Finally, the loop runs through the same workflow as above: First it grabs the url, then bs4 reads it, then we take the h1 tag from each of the pages and write them to a csv. 

Bonus: I added in a datetime function to time stamp each headline with a collected date, and wrote that as an additional column to the output csv.

Note: Because the open command uses 'a' for append, if you run this again it will just add new lines to your file. 'w' in place of 'a' will rewrite it each time.

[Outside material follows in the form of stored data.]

-- ==== Sys2Proof/Laws/Frames.lean ====
section
/-! SUPPORT. What a whole frame start does to the link side (R77): the calendar window, the frame counts, and what it keeps. -/

namespace Sys2Proof.Machine

/-! ### The calendar window (R76, R77) -/

theorem emptyCalendar_frames (f : FrameNo) :
    (emptyCalendar f).map Row.frame = (List.range 16).map fun i => f + BitVec.ofNat 16 i := by
  unfold emptyCalendar
  rw [List.map_map]
  rfl

theorem Carrier.row?_frame {k : Carrier} {u : FrameNo} {r : Row} (h : k.row? u = some r) : r.frame = u :=
  by unfold Carrier.row? at h; exact of_decide_eq_true (List.find?_some (p := fun x : Row => decide (x.frame = u)) h)

/-- The rows of a window are those of its sixteen frames. -/
theorem Carrier.windowAt_frames (k : Carrier) (f : FrameNo) :
    (k.windowAt f).map Row.frame = (List.range 16).map fun i => f + BitVec.ofNat 16 i := by
  rw [← emptyCalendar_frames]
  unfold Carrier.windowAt
  rw [List.map_map]
  refine List.map_congr_left fun b _ => ?_
  show ((k.row? b.frame).getD b).frame = b.frame
  cases h : k.row? b.frame with
  | none => rfl
  | some r => exact Carrier.row?_frame h

theorem Carrier.moveTo_windowed (f : FrameNo) (k : Carrier) : (k.moveTo f).windowed := Carrier.windowAt_frames k f

theorem Carrier.moveTo_canonical (f : FrameNo) {k : Carrier} (h : k.canonical) : (k.moveTo f).canonical := by
  refine ⟨h.1, fun r hr => ?_⟩
  obtain ⟨b, hb, rfl⟩ := List.mem_map.1 hr
  obtain ⟨i, -, rfl⟩ := List.mem_map.1 hb
  cases hk : k.row? (f + BitVec.ofNat 16 i) with
  | none => rw [Option.getD_none]; exact Table.wf_nil _
  | some r => rw [Option.getD_some]; exact h.2 r (List.mem_of_find?_eq_some hk)

/-- What frame start `f` of carrier `c` makes of the frame count of that carrier (R77). -/
def Carrier.countFrame (k : Carrier) (f : FrameNo) : FrameNo × Counter × Counter :=
  (f, k.csp.frameStarts + 1, if f = k.lastFrame + 1 then k.csp.frameSlips else k.csp.frameSlips + 1)

/-- What the link side keeps over a frame start, and the frame count and window it takes. -/
structure Sector.FrameMoved (c : CarrierNo) (f : FrameNo) (s s' : Sector) : Prop where
  cfg : ∀ t, (s'.term t).cfg = (s.term t).cfg
  settings : ∀ d, (s'.car d).cfg = (s.car d).cfg
  counted : (s'.car c).frames = (s.car c).countFrame f
  others : ∀ d, d ≠ c → (s'.car d).frames = (s.car d).frames
  window : (s'.car c).calendar.map Row.frame = (List.range 16).map fun i => f + BitVec.ofNat 16 i
  rows : ∀ d, d ≠ c → (s'.car d).calendar.map Row.frame = (s.car d).calendar.map Row.frame
  profiles : s'.profiles = s.profiles
  storeLowMark : s'.storeLowMark = s.storeLowMark
  canonical : s.canonical → s'.canonical
  descriptors : s'.freeDescriptors + s'.heldFrames = s.freeDescriptors + s.heldFrames
  blocks : s'.freeBlocks + s'.heldBlocks = s.freeBlocks + s.heldBlocks
  handed : ∃ l, s'.mlOut = s.mlOut ++ l

theorem Sector.FrameMoved.move (s : Sector) (c : CarrierNo) (f : FrameNo) :
    Sector.FrameMoved c f s (s.modCar c (Carrier.moveTo f)) where
  cfg _ := rfl
  settings d := by rw [Sector.car_modCar]; split <;> simp_all [Carrier.moveTo]
  counted := by rw [Sector.car_modCar, if_pos rfl]; rfl
  others d hd := by rw [Sector.car_modCar, if_neg hd]
  window := by rw [Sector.car_modCar, if_pos rfl]; exact Carrier.windowAt_frames _ f
  rows d hd := by rw [Sector.car_modCar, if_neg hd]
  profiles := rfl
  storeLowMark := rfl
  canonical h := ⟨h.1, fun d => by
    rw [Sector.car_modCar]; split
    · exact Carrier.moveTo_canonical f (h.2 c)
    · exact h.2 d⟩
  descriptors := rfl
  blocks := rfl
  handed := ⟨[], (List.append_nil _).symm⟩

theorem Sector.FrameMoved.after {c : CarrierNo} {f : FrameNo} {s a b : Sector} (h : Sector.FrameMoved c f s a) (g : a.Keeps b) :
    Sector.FrameMoved c f s b where
  cfg t := (g.cfg t).trans (h.cfg t)
  settings d := (g.settings d).trans (h.settings d)
  counted := (g.frames c).trans h.counted
  others d hd := (g.frames d).trans (h.others d hd)
  window := (g.rows c).trans h.window
  rows d hd := (g.rows d).trans (h.rows d hd)
  profiles := g.profiles.trans h.profiles
  storeLowMark := g.storeLowMark.trans h.storeLowMark
  canonical x := g.canonical (h.canonical x)
  descriptors := g.descriptors.trans h.descriptors
  blocks := g.blocks.trans h.blocks
  handed := by
    obtain ⟨l, hl⟩ := h.handed
    obtain ⟨m, hm⟩ := g.handed
    exact ⟨l ++ m, by rw [hm, hl, List.append_assoc]⟩

theorem Carrier.countFrame_eq {j k : Carrier} (f : FrameNo) (h : j.frames = k.frames) : j.countFrame f = k.countFrame f := by
  simp only [Carrier.frames, Prod.mk.injEq] at h
  obtain ⟨h₁, h₂, h₃⟩ := h
  simp only [Carrier.countFrame, h₁, h₂, h₃]

theorem Sector.FrameMoved.before {c : CarrierNo} {f : FrameNo} {s a b : Sector} (g : s.Keeps a) (h : Sector.FrameMoved c f a b) :
    Sector.FrameMoved c f s b where
  cfg t := (h.cfg t).trans (g.cfg t)
  settings d := (h.settings d).trans (g.settings d)
  counted := h.counted.trans (Carrier.countFrame_eq f (g.frames c))
  others d hd := (h.others d hd).trans (g.frames d)
  window := h.window
  rows d hd := (h.rows d hd).trans (g.rows d)
  profiles := h.profiles.trans g.profiles
  storeLowMark := h.storeLowMark.trans g.storeLowMark
  canonical x := h.canonical (g.canonical x)
  descriptors := h.descriptors.trans g.descriptors
  blocks := h.blocks.trans g.blocks
  handed := by
    obtain ⟨l, hl⟩ := g.handed
    obtain ⟨m, hm⟩ := h.handed
    exact ⟨l ++ m, by rw [hm, hl, List.append_assoc]⟩

/-- The CSP's event of a frame start (R77). -/
theorem Sector.cspFrame_moved (s : Sector) (c : CarrierNo) (f : FrameNo) : Sector.FrameMoved c f s (s.cspFrame c f) := by
  have hw : Sector.FrameMoved c f s (s.moveWindow c f) := by
    unfold Sector.moveWindow
    exact (Sector.FrameMoved.move s c f).after (.foldl _ (Sector.expireCell_keeps c) _ _)
  unfold Sector.cspFrame
  exact (((hw.after (Sector.backoff_keeps _ c)).after (Sector.recoveryFrame_keeps _ c)).after
    (.foldl _ (Sector.reclaimSlot_keeps c) _ _)).after (Sector.fillAt_keeps _ c f)

/-! ### The blocks in turn -/

theorem nodup_eraseDups (l : List Block) : l.eraseDups.Nodup := by
  induction h : l.length using Nat.strong_induction_on generalizing l with
  | _ n ih =>
    cases l with
    | nil => exact List.nodup_nil
    | cons a l =>
      rw [List.eraseDups_cons, List.nodup_cons]
      have hlt : (l.filter fun b => !b == a).length < n := by
        rw [← h]; exact Nat.lt_succ_of_le (List.length_filter_le _ _)
      refine ⟨fun hm => ?_, ih _ hlt _ rfl⟩
      have := List.mem_eraseDups.1 hm
      simp at this

theorem mem_blockOrder (named : List Block) (b : Block) : b ∈ blockOrder named := by
  unfold blockOrder
  by_cases h : b ∈ named
  · exact List.mem_append_left _ (List.mem_eraseDups.2 h)
  · refine List.mem_append_right _ (List.mem_filter.2 ⟨?_, ?_⟩)
    · cases b <;> decide
    · simp [h]

/-- Every block stands once in the order. -/
theorem nodup_blockOrder (named : List Block) : (blockOrder named).Nodup := by
  unfold blockOrder
  refine List.nodup_append.2 ⟨nodup_eraseDups named, List.Nodup.filter _ (by decide), ?_⟩
  intro a ha b hb e
  subst e
  have := (List.mem_filter.1 hb).2
  simp [List.mem_eraseDups.1 ha] at this

theorem lsvFrames_keeps (f : FrameNo) (l : List TermNo) (s : State) :
    s.sector.Keeps (l.foldl (fun st t => st.event fun x => x.lsvFrame f t) s).sector := by
  induction l generalizing s with
  | nil => exact .rfl' _
  | cons t l ih =>
    have h : s.sector.Keeps (s.event fun x => x.lsvFrame f t).sector := by
      rw [State.event_sector]; exact Sector.lsvFrame_keeps _ f t
    rw [List.foldl_cons]
    exact h.trans (ih _)

/-- Every block but the CSP keeps. -/
theorem State.frameBlock_keeps (c : CarrierNo) (f : FrameNo) (s : State) {b : Block} (hb : b ≠ .csp) :
    s.sector.Keeps (s.frameBlock c f b).sector := by
  cases b with
  | csp => exact absurd rfl hb
  | lsv =>
    unfold State.frameBlock
    exact lsvFrames_keeps f _ s
  | rng => unfold State.frameBlock; rw [State.event_sector]; exact Sector.rngFrame_keeps _ c
  | pld => unfold State.frameBlock; rw [State.event_sector]; exact Sector.pldFrame_keeps _ c f
  | hfs => unfold State.frameBlock; rw [State.event_sector]; exact Sector.hfsFrame_keeps _ c

theorem frameBlocks_keeps (c : CarrierNo) (f : FrameNo) (l : List Block) (h : Block.csp ∉ l) (s : State) :
    s.sector.Keeps (l.foldl (State.frameBlock c f) s).sector := by
  induction l generalizing s with
  | nil => exact .rfl' _
  | cons b l ih =>
    rw [List.mem_cons, not_or] at h
    exact (State.frameBlock_keeps c f s fun e => h.1 e.symm).trans (ih h.2 _)

/-- A frame start moves the window and the frame count of its carrier and keeps the rest (R77). -/
theorem State.frameStart_moved (s : State) (c : CarrierNo) (f : FrameNo) (named : List Block) :
    Sector.FrameMoved c f s.sector (s.frameStart c f named).sector := by
  obtain ⟨a, b, hab⟩ := List.append_of_mem (mem_blockOrder named .csp)
  have hn := nodup_blockOrder named
  rw [hab] at hn
  obtain ⟨-, hb, hd⟩ := List.nodup_append.1 hn
  have ha : Block.csp ∉ a := fun h => hd _ h _ (List.mem_cons_self ..) rfl
  have hb' : Block.csp ∉ b := (List.nodup_cons.1 hb).1
  unfold State.frameStart
  rw [hab, List.foldl_append, List.foldl_cons]
  refine Sector.FrameMoved.before (frameBlocks_keeps c f a ha s) (.after ?_ (frameBlocks_keeps c f b hb' _))
  have he : ∀ x : State, (x.frameBlock c f .csp).sector = x.sector.cspFrame c f := fun x => by
    unfold State.frameBlock; rw [State.event_sector]
  rw [he]
  exact Sector.cspFrame_moved _ c f

end Sys2Proof.Machine
end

    >>> with open('C:\\Users\\phwh9568\\Workshops\\WebScrape\\output.csv', 'a', newline = '', encoding = 'utf-8') as f: 
        writer = csv.writer(f) 
        writer.writerow(['Article Title', 'Date Collected']) 
        for links in linkList: 
            sources = requests.get(links).text 
            soups = bs(sources, 'lxml') 
            articleTitles = soups.h1.text 
            today = str(datetime.today()) 
            writer.writerow([articleTitles, today]) 

#### Here is the above code with comments to help understand what each line is accomplishing

In [10]:
with open('C:\\Users\\phwh9568\\Workshops\\WebScrape\\output.csv', 'a', newline = '', encoding = 'utf-8') as f: #opens an output csv
    writer = csv.writer(f) #creates a writing function
    writer.writerow(['Article Title', 'Date Collected']) #writes headers into the first row of our output csv
    for links in linkList: #iterates through each link in the linkList created above
        sources = requests.get(links).text #grabs the html behind each link
        soups = bs(sources, 'lxml') #BeautifulSoup reads each one
        articleTitles = soups.h1.text #grabs h1 text for each page
        today = str(datetime.today()) #Creates a time stamp for each run through this iterator
        writer.writerow([articleTitles, today]) #writes the h1 text for each page to a new row and adds a timestamp on each.

#### Bonus!

Import your csv to a Pandas dataframe so you can take a look at it.

    >>> df = pd.read_csv('C:\\Users\\phwh9568\\Workshops\\WebScrape\\output.csv', encoding = 'ISO-8859-1')

Type df into the next cell and view a pretty version of your data.

    >>> df

# Ta da!!